I joined my dad, uncle and two cousins, older cousin, friend of my uncle, and a friend of my dad for the day and got to shoot a muzzleloader for the first time… and it was so much fun!!! According to the men I work with, my coolness factor has gone up substantially since they found out I can shoot. I sucked severely at the trail shoot (since holding up a muzzleloader is a lot harder than holding up a modern rifle) but redeemed myself on the fort shoot, where I had something to rest the barrel of the rifle on and my hand didn’t start shaking after a few seconds. I’ve always maintained that the ability to shoot is genetic, and events like this usually serve to confirm that, when my family takes awards in every category they enter! I need to get Dad to let me start practicing so I can take the ladies category….

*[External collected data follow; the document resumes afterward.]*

-- ==== Sys2Proof/Machine/Dispatch.lean ====
section
/-! DEFINITION. One arm per command of spec/30_encoding.md R60, each a direct call of its meaning. -/

namespace Sys2Proof.Machine

def exec (i : Instr) (s : State) : Host.Outcome State Fault Refusal :=
  match i with
  | .nop => Sys2Proof.Machine.execNop s
  | .clr => Sys2Proof.Machine.execClr s
  | .rdreg a => Sys2Proof.Machine.execRdreg a s
  | .wsym a => Sys2Proof.Machine.execWsym a s
  | .rsym d => Sys2Proof.Machine.execRsym d s
  | .clrs => Sys2Proof.Machine.execClrs s
  | .fcount => Sys2Proof.Machine.execFcount s
  | .fset a d => Sys2Proof.Machine.execFset a d s
  | .fget a => Sys2Proof.Machine.execFget a s
  | .build => Sys2Proof.Machine.execBuild s
  | .nget a d => Sys2Proof.Machine.execNget a d s
  | .cget a d => Sys2Proof.Machine.execCget a d s
  | .wbyte a => Sys2Proof.Machine.execWbyte a s
  | .rbyte d => Sys2Proof.Machine.execRbyte d s
  | .clrb => Sys2Proof.Machine.execClrb s
  | .bput a d => Sys2Proof.Machine.execBput a d s
  | .bget a d => Sys2Proof.Machine.execBget a d s
  | .encode => Sys2Proof.Machine.execEncode s
  | .decode d => Sys2Proof.Machine.execDecode d s
  | .dstep a => Sys2Proof.Machine.execDstep a s
  | .drst => Sys2Proof.Machine.execDrst s

end Sys2Proof.Machine
end

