-- ==== Sys2Proof/Certificates/Slice0/Obligations.lean ====
section
/-! DEFINITION. The statements for the provers. Each docstring names the rules of spec/ it rests on.
A frame is written `t = { s with f := t.f, … }`: every field not named there is unchanged. -/

open Sys2Proof Sys2Proof.Machine

/-! ### Encoding (spec/30_encoding.md) -/

/-- R56, R57, R60, R64: no bit of a command's encoding is dropped. -/
def Obligations.DecodeOfEncodeIsTheCommand : Prop :=
  ∀ i : Instr, i.wf = true → decode (encode i) = .ok i

/-- R60, R61: a word that is a command is that command's one encoding, with legal operands. -/
def Obligations.EncodeOfDecodeIsTheWord : Prop :=
  ∀ (w : CmdWord) (i : Instr), decode w = .ok i → i.wf = true ∧ encode i = w

/-- R57, R61: every word is an instance of exactly one row of the opcode map with legal field values,
and is then that row's command, or it is illegal. -/
def Obligations.EveryWordIsOneRowOrIllegal : Prop :=
  opcodeMap.Pairwise (fun x y => x.op ≠ y.op) ∧
  ∀ w : CmdWord,
    (∃ row ∈ opcodeMap, row.holds w ∧ (∀ other ∈ opcodeMap, other.holds w → other.op = row.op) ∧
      decode w = .ok (row.command (aField w) (dField w))) ∨
    ((∀ row ∈ opcodeMap, ¬ row.holds w) ∧ IsIllegal w)

/-- R62: exactly the listed words are illegal, whatever the state; such a word changes no state and is
answered E_ILLEGAL with data 0. -/
def Obligations.IllegalWordsAreListedAndAnswered : Prop :=
  ∀ w : CmdWord,
    (IsIllegal w ↔ listedIllegal (opField w).toNat (aField w).toNat (dField w).toNat = true) ∧
    (IsIllegal w → ∀ (s : State) (rest : List HostEvent), s.inputs = .command w :: rest →
      step s = .next { s with inputs := rest, rsp := some ⟨.error .illegal, 0⟩ })

/-- R59, R119: the two fields of a response word, and the eight status codes. -/
def Obligations.ResponseWordCarriesStatusAndData : Prop :=
  (∀ r : Response, r.word.extractLsb' 32 8 = r.status.code ∧ r.word.extractLsb' 0 32 = r.data) ∧
  Status.code .ok = 0x00 ∧ Status.code (.error .illegal) = 0x01 ∧
  Status.code (.error .phase) = 0x02 ∧ Status.code (.error .range) = 0x03 ∧
  Status.code (.error .overflow) = 0x04 ∧ Status.code (.error .unksym) = 0x05 ∧
  Status.code (.error .trunc) = 0x06 ∧ Status.code (.error .badcode) = 0x07

/-- 95_test_vectors.md 2.1: words written out from the encoding, one of each family, and what they
decode to. -/
def Obligations.WrittenOutWordsDecode : Prop :=
  decode 0x020500000000 = .ok (.rdreg 5) ∧ decode 0x146100000005 = .ok (.fset 0x61 5) ∧
  decode 0x11000000000A = .ok (.rsym 10) ∧ decode 0x210100000008 = .ok (.nget 1 8) ∧
  decode 0x226200000001 = .ok (.cget 0x62 1) ∧ decode 0x330D00001675 = .ok (.bput 13 0x1675) ∧
  decode 0x390000000017 = .ok (.decode 23) ∧ decode 0x3A0100000000 = .ok (.dstep 1) ∧
  IsIllegal 0x020A00000000 ∧ IsIllegal 0x350000000000 ∧ IsIllegal 0x3B0000000001

/-! ### The machine as a whole -/

/-- R14, R55: when the host's next event is a word that decodes to a command, a step is that command's
meaning on the state with the event taken; a reset event is a reset; with no event nothing changes
(60_exceptions.md R132). `withFetchWord` makes a word the next event. The list of events is the
model's own (notes/assumptions/4.md, 5.md, 6.md). That a reset leaves the exact state
`State.resetFor` is the model's choice in the cells of NODE, SYMBUF and BYTEBUF, which R35 leaves
unspecified and which the model lists none of (notes/assumptions/3.md, 8.md), and its reading of the
reset event (9.md). -/
def Obligations.StepRunsTheDecodedCommand : Prop :=
  (∀ (s : State) (w : CmdWord) (rest : List HostEvent) (i : Instr),
    s.inputs = .command w :: rest → decode w = .ok i →
      step s = exec i { s with inputs := rest }) ∧
  (∀ (s : State) (rest : List HostEvent), s.inputs = .reset :: rest →
    step s = .next { State.resetFor s.params with inputs := rest }) ∧
  (∀ s : State, s.inputs = [] → step s = .next s) ∧
  (∀ (s : State) (w : Nat), w < 2 ^ 48 →
    (s.withFetchWord 48 w).inputs = .command (BitVec.ofNat 48 w) :: s.inputs)
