/-- The symbols that occur are those of the leaves. -/
theorem State.TreeOk.occurs_iff (tree : s.TreeOk) (a : Symbol) :
    s.freqAt a ≠ 0 ↔ ∃ k, k < s.nsyms.toNat ∧ (s.nodeAt k).sym = a := by
  constructor
  · intro ha
    have hnodup : ((List.range s.nsyms.toNat).map fun k => (s.nodeAt k).sym).Nodup := by
      refine List.Nodup.map_on ?_ List.nodup_range
      intro j hj k hk heq
      rw [List.mem_range] at hj hk
      rcases Nat.lt_trichotomy j k with hlt | heq' | hlt
      · exact absurd (congrArg BitVec.toNat heq) (tree.ascending k hk j hlt).ne
      · exact heq'
      · exact absurd (congrArg BitVec.toNat heq) (tree.ascending j hj k hlt).ne'
    have hsub : ((List.range s.nsyms.toNat).map fun k => (s.nodeAt k).sym) ⊆
        occurring s.freqAt := by
      intro c hc
      obtain ⟨k, hk, rfl⟩ := List.mem_map.mp hc
      exact mem_occurring.mpr (tree.leaves k (List.mem_range.mp hk)).2.2.2.1
    have hperm := (hnodup.subperm hsub).perm_of_length_le
      (by simp [tree.nsyms_eq, s.distinctSymbols_eq])
    obtain ⟨k, hk, hsym⟩ := List.mem_map.mp (hperm.symm.subset (mem_occurring.mpr ha))
    exact ⟨k, List.mem_range.mp hk, hsym⟩
  · rintro ⟨k, hk, rfl⟩
    exact (tree.leaves k hk).2.2.2.1

/-! ### The number of nodes below a node -/

/-- How many nodes the subtree of node `i` has, for a node over earlier nodes. -/
def State.subtreeSize (s : State) (i : Nat) : Nat :=
  if h : (s.nodeAt i).leaf = false ∧ (s.nodeAt i).left.toNat < i ∧ (s.nodeAt i).right.toNat < i then
    1 + s.subtreeSize (s.nodeAt i).left.toNat + s.subtreeSize (s.nodeAt i).right.toNat
  else 1
termination_by i
decreasing_by
  · exact h.2.1
  · exact h.2.2

theorem State.subtreeSize_pos (s : State) (i : Nat) : 0 < s.subtreeSize i := by
  unfold State.subtreeSize
  split <;> omega

theorem State.subtreeSize_of_leaf {i : Nat} (h : (s.nodeAt i).leaf = true) :
    s.subtreeSize i = 1 := by
  unfold State.subtreeSize
  simp [h]

theorem State.TreeOk.subtreeSize_of_internal (tree : s.TreeOk) {i : Nat}
    (hi : i < s.nnodes.toNat) (h : (s.nodeAt i).leaf = false) :
    s.subtreeSize i =
      1 + s.subtreeSize (s.nodeAt i).left.toNat + s.subtreeSize (s.nodeAt i).right.toNat := by
  obtain ⟨_, _, hleft, hright, _⟩ := tree.internal i hi (tree.le_of_internal h)
  rw [State.subtreeSize, dif_pos ⟨h, hleft, hright⟩]

/-- Summed over the first `m` nodes, the sizes count every node once for itself and once in each
child taken so far. -/
theorem State.TreeOk.sum_subtreeSize (tree : s.TreeOk) (m : Nat) (hm : m ≤ s.nnodes.toNat) :
    ((List.range m).map s.subtreeSize).sum =
      m + ((s.childrenOf s.nsyms.toNat m).map s.subtreeSize).sum := by
  rw [State.childrenOf_eq]
  induction m with
  | zero => simp [childrenIn_of_le]
  | succ m ih =>
    rw [List.range_succ, List.map_append, List.sum_append, ih (by omega)]
    by_cases hS : s.nsyms.toNat ≤ m
    · rw [childrenIn_succ hS]
      simp only [List.map_append, List.map_cons, List.map_nil, List.sum_append, List.sum_cons,
        List.sum_nil, tree.subtreeSize_of_internal hm (tree.internal m hm hS).1]
      omega
    · rw [childrenIn_of_le (by omega), childrenIn_of_le (by omega)]
      simp only [List.map_cons, List.map_nil, List.sum_cons, List.sum_nil,
        State.subtreeSize_of_leaf (tree.leaves m (by omega)).1]
      omega
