/-! ### Ballasts and lamps (R96–R119, R123–R134) -/

/-- R131, R104: a reply judged a miss counts, at the ballast up to three, when it is LOST and its lamps fail; during
readback the same ballast is visited again until the third, after which the next is visited or the table built.
Bits judged good are no event of this row (log 4). R130, R103, R133, R134, R117: a reply judged good makes the
ballast PRESENT with miss count 0 and its class; after readback the class, then lamp A, then lamp B are taken
and the judgements made once; in readback the finding is kept and the next ballast visited, or the table is
built from the findings. Bits judged a miss are no event of this row (log 4). R102–R104: a ballast LOST or hot
fails each of its fitted lamps that stands in neither FAILED nor LOCKED, with the cause, OFF and from 0 s, and
no other lamp, and asks for an urgent visit where one has failed. R101, R118, R102: a reported status moves a
fitted lamp by its table, that lamp alone, and a lamp it fails asks for the visit. R129: a request places a
configured ballast behind the list, once. That a request for an unconfigured ballast places nothing (log 18),
that a loss during readback asks for no urgent visit (log 17), and that the table built at readback is judged in
the same event (log 40), are the model's readings. -/
def Obligations.RepliesAndMissesAreTakenInOrder : Prop :=
  (∀ (w : BitVec 24) (s : State) (v : Visit), s.hold.held = false → s.link.visit = some v →
     (let missed := s.link.ballasts.map fun x => if x.addr = v.ballast then
         (if x.lost then x else { x with misses := x.misses + 1, lost := decide (2 ≤ x.misses) }) else x
      let u := s.setLink { s.link with visit := none, ballasts := missed, misses := bump16 s.link.misses }
      (∀ r, judgeReply v.ballast w = .good r → exec (.ballastMiss w) s = .next s) ∧
      (∀ k, judgeReply v.ballast w = .miss k →
        (s.link.phase = .running → ballastLost s v.ballast = true ∨ ballastLost u v.ballast = false →
          exec (.ballastMiss w) s = .next (lampEvent u)) ∧
        (s.link.phase = .running → ballastLost s v.ballast = false → ballastLost u v.ballast = true →
          exec (.ballastMiss w) s = .next (lampEvent (failBallast u v.ballast .ballastLost))) ∧
        (∀ fs, s.link.phase = .readback fs → ballastLost u v.ballast = false →
          exec (.ballastMiss w) s = .next (beginVisit u v.ballast)) ∧
        (∀ fs, s.link.phase = .readback fs → ballastLost u v.ballast = true → fs.length + 1 < s.link.count →
          exec (.ballastMiss w) s = .next (beginVisit
            (u.setLink { u.link with phase := .readback (fs ++ [none]) }) (fs.length + 2))) ∧
        (∀ fs, s.link.phase = .readback fs → ballastLost u v.ballast = true → s.link.count ≤ fs.length + 1 →
          exec (.ballastMiss w) s = .next (tableBuilt u (fs ++ [none])))))) ∧
  (∀ (w : BitVec 24) (s : State) (v : Visit), s.hold.held = false → s.link.visit = some v →
     (∀ k, judgeReply v.ballast w = .miss k → exec (.ballastGoodReply w) s = .next s) ∧
     (∀ r, judgeReply v.ballast w = .good r →
       (let u := s.setLink { s.link with
          visit := none
          ballasts := s.link.ballasts.map fun x =>
            if x.addr = v.ballast then { x with lost := false, misses := 0, cls := r.cls } else x }
        let hot := if r.cls = .hot then failBallast u v.ballast .ballastHot else u
        (s.link.phase = .running → exec (.ballastGoodReply w) s = .next (lampEvent
          (statusEvent (statusEvent hot (2 * v.ballast - 1) r.a.status) (2 * v.ballast) r.b.status))) ∧
        (∀ fs, s.link.phase = .readback fs → fs.length + 1 < s.link.count →
          exec (.ballastGoodReply w) s = .next (beginVisit
            (u.setLink { u.link with phase := .readback (fs ++ [some r]) }) (fs.length + 2))) ∧
        (∀ fs, s.link.phase = .readback fs → s.link.count ≤ fs.length + 1 →
          exec (.ballastGoodReply w) s = .next (tableBuilt u (fs ++ [some r])))))) ∧
  ((∀ (s : State) (b : Nat) (cause : FailCause),
      ((∀ l ∈ s.seq.lamps, (l.index + 1) / 2 = b → l.fitted = true → l.state = .failed ∨ l.state = .locked) →
        failBallast s b cause = s) ∧
      ((∃ l ∈ s.seq.lamps, (l.index + 1) / 2 = b ∧ l.fitted = true ∧ l.state ≠ .failed ∧ l.state ≠ .locked) →
        failBallast s b cause = requestUrgent (s.setSeq { s.seq with lamps := s.seq.lamps.map fun l =>
          if (l.index + 1) / 2 = b ∧ l.fitted = true ∧ l.state ≠ .failed ∧ l.state ≠ .locked then
            { l with state := .failed, slot := ⟨.off, 0⟩, cause := some cause, timer := 0, attempt := 0 }
          else l }) b)) ∧
   (∀ (s : State) (i : Nat) (st : LampStatus),
      (lampAt s i = none → statusEvent s i st = s) ∧
      (∀ l, lampAt s i = some l →
        (l.fitted = false → statusEvent s i st = s) ∧
        (l.fitted = true →
          (let g := if s.ctl.mode = .failsafe then takeStatusFailsafe l st else takeStatus s.seq.level l st
           let u := s.setSeq { s.seq with lamps := s.seq.lamps.map fun x => if x.index = i then g else x }
           (l.state ≠ .failed → g.state = .failed → statusEvent s i st = requestUrgent u ((i + 1) / 2)) ∧
           (l.state = .failed ∨ g.state ≠ .failed → statusEvent s i st = u))))) ∧
   (∀ (s : State) (b : Nat),
      (b ≤ s.link.count → b ∉ s.link.urgent →
        requestUrgent s b = s.setLink { s.link with urgent := s.link.urgent ++ [b] }) ∧
      (s.link.count < b ∨ b ∈ s.link.urgent → requestUrgent s b = s)))
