/-- Every command at a part outside reset leaves the holding alone, or has taken the part into reset. -/
theorem exec_heldOrReset (c : Instr) (s : State) (h : s.hold.held = false) :
    ∃ t, exec c s = .next t ∧ HeldOrReset s t := by
  cases c with
  | supplyBelowReset mv | supplyLowChange mv => exact ⟨_, rfl, takeSupply_heldOrReset mv h⟩
  | resetnLow us =>
    exact ⟨_, rfl, onceStood_heldOrReset _ (by rw [if_neg (by simp [h])]; exact heldOrReset_takeReset _ _ _)⟩
  | resetRelease pins => exact ⟨_, rfl, by rw [if_neg (by simp [h])]; exact .inl rfl⟩
  | cfgBusError =>
    refine ⟨_, rfl, event_heldOrReset _ (.inl <| ite_hold ?_)⟩
    simp only
    split <;> simp
  | imageReadComplete image =>
    refine ⟨_, rfl, event_heldOrReset _ (.inl <| ite_hold ?_)⟩
    split <;> simp
  | flowTimerExpiry | uvtTimerExpiry =>
    refine ⟨_, rfl, event_heldOrReset _ (.inl <| ite_hold ?_)⟩
    simp only
    split <;> simp
  | listenEnd | accrualTimerExpiry | statusTimerExpiry | flowSourceLapse | holdTimerExpiry | rosterEntryLost _
  | rosterEntryRemove _ | scanComplete _ _ | wipeIntervalExpiry | claimWindowExpiry | waitRecordExpiry
  | releaseTimerExpiry => exact ⟨_, rfl, event_heldOrReset _ (.inl <| ite_hold (by simp))⟩
  | flowSourceDupClear | uvtSourceDupClear | pendingBreakExpiry | quietGapEnd | dayTimerExpiry | runMinute _ =>
    exact ⟨_, rfl, outsideReset_heldOrReset _ rfl⟩
  | uvtSourceLapse | rxFrameBroken _ | rxFrameRejected _ | idleMarkZeroCharacter _ | transmitStart _ | servedFlagClear
  | pollCycleDue | strikeAttemptExpiry _ | warmupEnd _ | coolingEnd _ | strikeSpacingExpiry | extinguishHoldoffExpiry
  | scanStart => exact ⟨_, rfl, outsideReset_heldOrReset _ (ite_hold (by simp))⟩
  | formatErrorFrame src =>
    refine ⟨_, rfl, event_heldOrReset _ (.inl ?_)⟩
    simp only
    split <;> simp
  | joinReceived _ _ | statusReceived _ _ | dischargeReceived _ _ | reportReceived _ =>
    exact ⟨_, rfl, frameEvent_heldOrReset _ fun t => .inl (by simp)⟩
  | flowReceived _ _ | uvtReceived _ _ | parcelReceived _ _ | wipeClaimReceived _ | wipeActiveReceived _
  | wipeDoneReceived _ _ =>
    refine ⟨_, rfl, frameEvent_heldOrReset _ fun t => .inl ?_⟩
    simp only
    split <;> simp
  | leaveReceived src reason =>
    refine ⟨_, rfl, frameEvent_heldOrReset _ fun t => .inl ?_⟩
    simp only
    split
    · simp
    · split <;> simp
  | clearLamp _ _ | clearBallast _ _ | clearSensor _ _ | clearWiper _ _ | wipeNow _ _ =>
    exact ⟨_, rfl, commandEvent_heldOrReset _ _ _ fun t => .inl (applyCommand_hold (by simp))⟩
  | restart src b =>
    refine ⟨_, rfl, commandEvent_heldOrReset _ _ _ fun t => ?_⟩
    split
    · exact heldOrReset_takeReset _ _ _
    · exact .inl (by simp)
  | query src b =>
    refine ⟨_, rfl, commandEvent_heldOrReset _ _ _ fun t => .inl ?_⟩
    split <;> simp
  | commandOtherCode src code b => exact ⟨_, rfl, commandEvent_heldOrReset _ _ _ fun t => .inl (by simp)⟩
  | restartTimeout =>
    refine ⟨_, rfl, ?_⟩
    rw [outsideReset_of_run _ h]
    split
    · exact heldOrReset_takeReset _ _ _
    · exact .inl rfl
  | transmitComplete read | collision read =>
    refine ⟨_, rfl, event_heldOrReset _ (.inl ?_)⟩
    split
    · exact ite_hold (by simp)
    · rfl
  | ballastGoodReply reply =>
    refine ⟨_, rfl, outsideReset_heldOrReset _ ?_⟩
    split
    · exact goodReply_hold _ _ _
    · rfl
  | ballastMiss reply =>
    refine ⟨_, rfl, outsideReset_heldOrReset _ ?_⟩
    split
    · exact missedReply_hold _ _
    · rfl
  | lockoutOpen m ms =>
    refine ⟨_, rfl, onceStood_heldOrReset _ (outsideReset_heldOrReset _ ?_)⟩
    split
    · rfl
    · simp only
      split <;> simp
  | lockoutClose m ms =>
    refine ⟨_, rfl, onceStood_heldOrReset _ (outsideReset_heldOrReset _ (ite_hold ?_))⟩
    simp only
    split
    · simp [unlockLamp_hold]
    · simp
  | wendActive active ms =>
    refine ⟨_, rfl, onceStood_heldOrReset _ (event_heldOrReset _ (.inl ?_))⟩
    split
    · rfl
    · simp only
      split <;> simp
  | whomeActive ms =>
    refine ⟨_, rfl, onceStood_heldOrReset _ (event_heldOrReset _ (.inl ?_))⟩
    split <;> simp
  | whomeInactive ms => exact ⟨_, rfl, onceStood_heldOrReset _ (outsideReset_heldOrReset _ rfl)⟩
  | strokeTimerExpiry =>
    refine ⟨_, rfl, event_heldOrReset _ (.inl <| ite_hold ?_)⟩
    split <;> simp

I met a lovely lady up there with a spinning wheel and we had a good long shop talk and she’s going to send me a link to a roving merchant… or a merchant who sells roving. Yeah. Anyway, I’m thinking that it might be fun once I’m a little more proficient with the ol’ wheel to take it along and get some spinning done. That way, if we ever graduate to primitive camp (no anachronism allowed) I can knit with appropriate yarn!